== Dataset records
/-- Each element of r is the code that operation f delivers for the elements of the sources (R354). -/
def floatwise (m : BitVec 16) (u : Nat → Nat) (f : (Nat → FNum) → NumOp) (x : Nat → Word) (r : Word) : Prop :=
  ∀ i < tyCount (tyOf m), elem (tyWidth (tyOf m)) r i = (floatElement m u f x i).bits

/-- The stochastic word of element i of lane l: drawn under RND = SR only (R306, R308). -/
def Ctx.drawnWord (c : Ctx) (l i : Nat) : Nat := if rndOf c.g.m = 5 then c.sr l i else 0

/-- No active lane has an event of operation f on the registers rs, or the trap is off (R305, R343). -/
def Ctx.noEvent (c : Ctx) (te : BitVec 1) (u : Nat → Nat → Nat) (rs : List (BitVec 7)) (f : (Nat → FNum) → NumOp) : Prop :=
  te = 0#1 ∨ ∀ l < 32, c.act.getLsbD l = true → ∀ i < tyCount (tyOf c.g.m),
    (floatElement c.g.m (u l) f (fun k => (rs.map (fun r => (c.src r l).w)).getD k 0#32) i).ev = false

/-- Instruction i issues a long-latency operation: exec answers a next state in which operation p, as ok describes it,
waits to be performed, it is counted on its flag (R270), its lanes have drawn stochastic words, the split stands at the
next word, the workgroup is w but for its logs, and the group is otherwise f of what it was; nothing else has changed: in
particular the destination registers hold what they held. -/
def IssuesPending (i : Instr) (s : State) (c : Ctx) (w : Wg) (f : Group → Group) (drawn : Nat) (ok : Pend → Prop) : Prop :=
  ∃ t g p, exec i s = .next t ∧ OnlyGroup s t { c with wg := w } ∧ mget? t.groups c.gk = some g ∧ ok p ∧
    ({ g with pend := c.g.pend, flags := c.g.flags, srctr := c.g.srctr, splits := c.g.splits } : Group) = f c.g ∧
    g.pend = c.g.pend ++ [p] ∧ p.id = s.nextId ∧ t.nextId = s.nextId + 1 ∧ p.pc = c.sp.pc ∧ p.gen = c.wg.gen ∧
    p.drop = false ∧
    (∀ k, g.flag k = if k = p.flag ∧ k < 12 then c.g.flag k + 1 else c.g.flag k) ∧
    (∀ l < 32, g.sr l = if p.lanes.getLsbD l = true then c.g.sr l + BitVec.ofNat 32 ((drawn + 3) / 4) else c.g.sr l) ∧
    g.standsAt c.sp.mask (c.sp.pc + 1)

/-- Nothing holds a release of the issuing group at this scope back: its watches are resolved and its lanes' accesses
performed at the scope (R186, R193), no delayed fault is due (R378), no strike is unconsumed, and the tiles it stored to
have been pushed (R164). -/
structure MayRelease (s : State) (c : Ctx) (scope : Nat) : Prop where
  resolved  : c.g.watching = false
  performed : s.relHeld c scope = false
  noDelayed : c.g.delayed = []
  noStrike  : c.g.struck = false
  pushed    : c.wg.dirty = []

/-- What a release at this scope leaves of the group: its confirmed watch entries are freed (R367), and everything is
published at that scope (R197). -/
def Group.afterRelease (g : Group) (scope : Nat) : Group :=
  { g.freeConfirmed with pub := pubUp scope g.pub }

/-- Every lane's access passes the checks of R363, which touch nothing: the translations are at hand. -/
def State.forms (s : State) (c : Ctx) (h : BitVec 4) (a : BitVec 7) (n : Nat) (k : AccKind) (fs : Forms) : Prop :=
  s.formAll c h a n k = (fs, s) ∧ ∀ e ∈ fs, e.2.isRight = true

/-- Instruction i queues an operation of an engine: exec answers a next state in which operation o, as ok describes it, stands
last in its queue, is counted on its flag (R270), its lanes have drawn stochastic words, the split stands at the next word,
and the group is otherwise f of what it was; nothing else has changed. -/
def QueuesOp (i : Instr) (s : State) (c : Ctx) (f : Group → Group) (drawn : Nat) (ok : QOp → Prop) : Prop :=
  ∃ t g o, exec i s = .next t ∧ OnlyGroup s t c ∧ mget? t.groups c.gk = some g ∧ ok o ∧
    ({ g with ops := c.g.ops, flags := c.g.flags, srctr := c.g.srctr, splits := c.g.splits } : Group) = f c.g ∧
    g.ops = c.g.ops ++ [o] ∧ o.id = s.nextId ∧ t.nextId = s.nextId + 1 ∧ o.pc = c.sp.pc ∧ o.gen = c.wg.gen ∧
    o.started = false ∧ o.after = mgetD c.g.fences o.q [] ∧
    (∀ k, g.flag k = if k = o.flag ∧ k < 12 then c.g.flag k + 1 else c.g.flag k) ∧
    (∀ l < 32, g.sr l = c.g.sr l + BitVec.ofNat 32 drawn) ∧ g.standsAt c.sp.mask (c.sp.pc + 1)

/-- The canonical form of the state's tables: the groups, workgroups and gangs are listed by strictly rising key, and memory
and every workgroup's banks are in the canonical form of memory. -/
structure State.canonical (s : State) : Prop where
  groups : (mkeys s.groups).Pairwise (· < ·)
  wgs    : (mkeys s.wgs).Pairwise (· < ·)
  gangs  : (mkeys s.gangs).Pairwise (· < ·)
  sram   : ∀ e ∈ s.wgs, Memory.wf e.2.sram = true
  memory : Memory.wf s.mm.bytes = true

/-- Memory is in canonical form, no error injection is armed or has flipped a bit that is stored or held, no error lies unfound, and no home
has failed. -/
structure State.Sound (s : State) : Prop where
  memory : Memory.wf s.mm.bytes = true
  noArm  : b64 (s.reg 0x27) 0 0 = 0
  noFlip : ∀ x ∈ s.mm.lines, x.2.flip = none
  noSent : s.mm.flips = []
  noFlaw : s.rel.latent = []
  noDead : s.mm.deadStack = [] ∧ s.mm.deadCtl = []

/-- Every lane of splits ps is in a split of g, live or ready, at the word after its own. -/
def Group.wentOn (g : Group) (ps : List Split) : Prop :=
  ∀ q ∈ ps, ∀ l < 32, q.mask.getLsbD l = true → ∃ p ∈ g.splits, p.mask.getLsbD l = true ∧ p.pc = q.pc + 1 ∧
    p.isWaiting = false

/-- The words xs of the contributing lanes, lowest first, combine to r under operation o of R352. -/
def combined (m : BitVec 16) (o : Nat) (xs : List Word) (r : Word) : Prop :=
  let t := tyOf m
  match o with
  | 0 => ∀ i < tyCount t, delivered t (satOf m) ((xs.map (fun x => intElem t x i)).foldr (· + ·) 0) (intElem t r i)
  | 1 => ∀ i < tyCount t, (∀ x ∈ xs, intElem t r i ≤ intElem t x i) ∧
           ((∃ x ∈ xs, intElem t r i = intElem t x i) ∨ xs = [] ∧ intElem t r i = intHi (tySigned t) (tyWidth t))
  | 2 => ∀ i < tyCount t, (∀ x ∈ xs, intElem t x i ≤ intElem t r i) ∧
           ((∃ x ∈ xs, intElem t r i = intElem t x i) ∨ xs = [] ∧ intElem t r i = intLo (tySigned t) (tyWidth t))
  | 3 => ∀ i < 32, r.getLsbD i = xs.all (fun x => x.getLsbD i)
  | 4 => ∀ i < 32, r.getLsbD i = xs.any (fun x => x.getLsbD i)
  | 5 => ∀ i < 32, r.getLsbD i = decide ((xs.filter (fun x => x.getLsbD i)).length % 2 = 1)
  | _ => ∀ i < tyCount t, elem (tyWidth t) r i = redElem m o (xs.map (fun x => elem (tyWidth t) x i))

/-- Operation o of R352 accepts the mode m. -/
def reductionMode (m : BitVec 16) (o : Nat) : Prop :=
  (o ≤ 2 ∧ tyOf m ≤ 5) ∨ (3 ≤ o ∧ o ≤ 5) ∨ (6 ≤ o ∧ o ≤ 8 ∧ 6 ≤ tyOf m ∧ tyOf m ≤ 8 ∧ (o = 6 → rndOf m ≠ 5))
====
» What the task asks
Transcribe the lines from the first line of the records through the line that contains "next word, the", both included, and add nothing else.

» Task solution
/-- Each element of r is the code that operation f delivers for the elements of the sources (R354). -/
def floatwise (m : BitVec 16) (u : Nat → Nat) (f : (Nat → FNum) → NumOp) (x : Nat → Word) (r : Word) : Prop :=
  ∀ i < tyCount (tyOf m), elem (tyWidth (tyOf m)) r i = (floatElement m u f x i).bits

/-- The stochastic word of element i of lane l: drawn under RND = SR only (R306, R308). -/
def Ctx.drawnWord (c : Ctx) (l i : Nat) : Nat := if rndOf c.g.m = 5 then c.sr l i else 0

/-- No active lane has an event of operation f on the registers rs, or the trap is off (R305, R343). -/
def Ctx.noEvent (c : Ctx) (te : BitVec 1) (u : Nat → Nat → Nat) (rs : List (BitVec 7)) (f : (Nat → FNum) → NumOp) : Prop :=
  te = 0#1 ∨ ∀ l < 32, c.act.getLsbD l = true → ∀ i < tyCount (tyOf c.g.m),
    (floatElement c.g.m (u l) f (fun k => (rs.map (fun r => (c.src r l).w)).getD k 0#32) i).ev = false

/-- Instruction i issues a long-latency operation: exec answers a next state in which operation p, as ok describes it,
waits to be performed, it is counted on its flag (R270), its lanes have drawn stochastic words, the split stands at the
next word, the workgroup is w but for its logs, and the group is otherwise f of what it was; nothing else has changed: in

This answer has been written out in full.